Что же общего можно обнаружить в душевном состоянии и переживаниях людей, воспринимающих музыку, игру актеров, произведения живописи и т. д.? Этим общим является катарсис (от др.-греч. "katharsis" - очищение).

Понятие катарсиса традиционно трактуется как категория древнегреческой философии и эстетики, обозначающая сущность и эффект эстетического переживания, связанного прежде всего с очищением души. Это понятие впервые использовалось в древнегреческой культуре для характеристики некоторых элементов мистерий и религиозных праздников. Как утверждает А. Ф. Лосев (1893 - 1988), выдающийся знаток древнегреческой философии и эстетики, понятие катарсис восходит к древней религиозной и мистериальной практике, начиная с оргий Диониса (согласно древнегреческой мифологии, бога вина и виноделия). В греческом религиозном врачевании катарсис – это освобождение тела от какой-либо вредной материи, а души - от "скверны" и болезненных аффектов. Словом, понятие катарсис было унаследовано древнегреческой философией и употреблялось в ней в различных значениях (магическом, мистериальном, религиозном, физиологическом, медицинском, этическом, философском и других).

Представления о катарсисе были перенесены из религиозно-медицинской сферы в область теории искусств еще до Аристотеля. Вопрос о катарсисе привлекал внимание Гомера (жил предположительно в VIII веке до н. э.), легендарного древнегреческого поэта-сказителя, создателя эпических поэм "Илиады" и "Одиссеи"; Гесиода (жил примерно в VIII – VII веках до н. э.), первого исторически достоверного древнегреческого поэта; Гераклита (535 – 470 до н. э), выдающегося древнегреческого философа, основателя первоначальной формы диалектики; Гиппократа (460 – 370 до н. э.), знаменитого древнегреческого врача, который вошел в историю как "отец медицины"; и других мыслителей античного мира.

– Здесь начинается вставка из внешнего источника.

/-! Parts of State. -/

def State.tile (s : State) (t : Nat) : Tile := s.tiles.getD t Tile.init
def State.modTile (s : State) (t : Nat) (f : Tile → Tile) : State := { s with tiles := modAt s.tiles t f }
def State.die (s : State) (d : Nat) : Die := s.dies.getD d Die.init
def State.modDie (s : State) (d : Nat) (f : Die → Die) : State := { s with dies := modAt s.dies d f }
def State.region (s : State) (r : Nat) : Region := s.regions.getD r Region.init
def State.modRegion (s : State) (r : Nat) (f : Region → Region) : State := { s with regions := modAt s.regions r f }
def State.part (s : State) (p : Nat) : Part := s.parts.getD p Part.init
def State.modPart (s : State) (p : Nat) (f : Part → Part) : State := { s with parts := modAt s.parts p f }
def State.stk (s : State) (k : Nat) : Stack := s.stks.getD k Stack.init
def State.modStk (s : State) (k : Nat) (f : Stack → Stack) : State := { s with stks := modAt s.stks k f }
def State.port (s : State) (p : Nat) : Port := s.fabric.ports.getD p Port.init
def State.modPort (s : State) (p : Nat) (f : Port → Port) : State :=
  { s with fabric := { s.fabric with ports := modAt s.fabric.ports p f } }
def State.geode (s : State) (p : Nat) : Geode := s.geodes.getD p Geode.init
def State.modGeode (s : State) (p : Nat) (f : Geode → Geode) : State := { s with geodes := modAt s.geodes p f }
def State.page (s : State) (k : Nat) : ErrPage := s.errs.getD k ErrPage.init
def State.modPage (s : State) (k : Nat) (f : ErrPage → ErrPage) : State := { s with errs := modAt s.errs k f }
def State.mbx (s : State) (n : Nat) : Mailbox := s.cap.mbx.getD n Mailbox.init
def State.modCap (s : State) (f : Capstan → Capstan) : State := { s with cap := f s.cap }
def State.modMbx (s : State) (n : Nat) (f : Mailbox → Mailbox) : State :=
  s.modCap fun c => { c with mbx := modAt c.mbx n f }
def State.modLny (s : State) (f : Lny → Lny) : State := { s with lny := f s.lny }
def State.modPower (s : State) (f : Power → Power) : State := { s with power := f s.power }
def State.modThermal (s : State) (f : Thermal → Thermal) : State := { s with thermal := f s.thermal }
def State.modFab (s : State) (f : Fabric → Fabric) : State := { s with fabric := f s.fabric }
def State.modReef (s : State) (d : Nat) (f : Reef → Reef) : State := s.modDie d fun x => { x with reef := f x.reef }
def State.modUpd (s : State) (d : Nat) (f : Upd → Upd) : State := s.modDie d fun x => { x with upd := f x.upd }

Но особенно проблема катарсиса заинтересовала Пифагора (570 – 490 до н. э.), великого древнегреческого философа, математика и мистика, основателя знаменитой религиозно-философской школы пифагорейцев. Выдающийся древнегреческий историк Геродот (484 – 425), называл Пифагора "величайшим эллинским мудрецом". В центре созданного им учения о человеке лежит вопрос о душе, о ее бессмертии и спасении, о человеческом счастье и т. д. По всей вероятности, Пифагор был одним из первых древнегреческих философов, обратившихся к религиозно-мифологическому учению о метемпсихозе (от др.-греч. "metempsychosis" – переселение душ). Согласно этому учению душа вынуждена вследствие первородного греха воплощаться в различные телесные существа, чтобы искупить свою вину. По Пифагору, провинившаяся в чем-то душа изгоняется с небес на землю в бренное тело человека или животного и претерпевает ряд переселений, пока не заслужит права вернуться. Смысл этого учения о таинстве жизни и смерти состоит в том, что душа заключена в теле как в гробу, что тело – темница души, в которой она томится и жаждет скорейшего освобождения, и что освобождение ее от оков тела наступает лишь со смертью. Если душа, освободившись от тела, чиста и совершенна, то возвращается в небеса, где ведет бестелесную и блаженную жизнь. Но если душа из-за своей нечистоты не достойна такой жизни, то низвергается в Тартар (от др.-греч. "tartaros") - глубочайшая бездну, находящуюся под царством Аида – бога подземного царства мертвых. Там, в этом мрачном царстве, душа подвергается тяжким мучениям, а затем снова помещается в какое-нибудь тело, чтобы посредством переселения очищаться от своих грехов. В зависимости оn степени своей виновности или нравственного несовершенства душа переселяется в тело человека или животного. Словом, главным в учении пифагорейцев было освобождение души путем очищений от круговорота перерождений и возвращение в божественное состояние.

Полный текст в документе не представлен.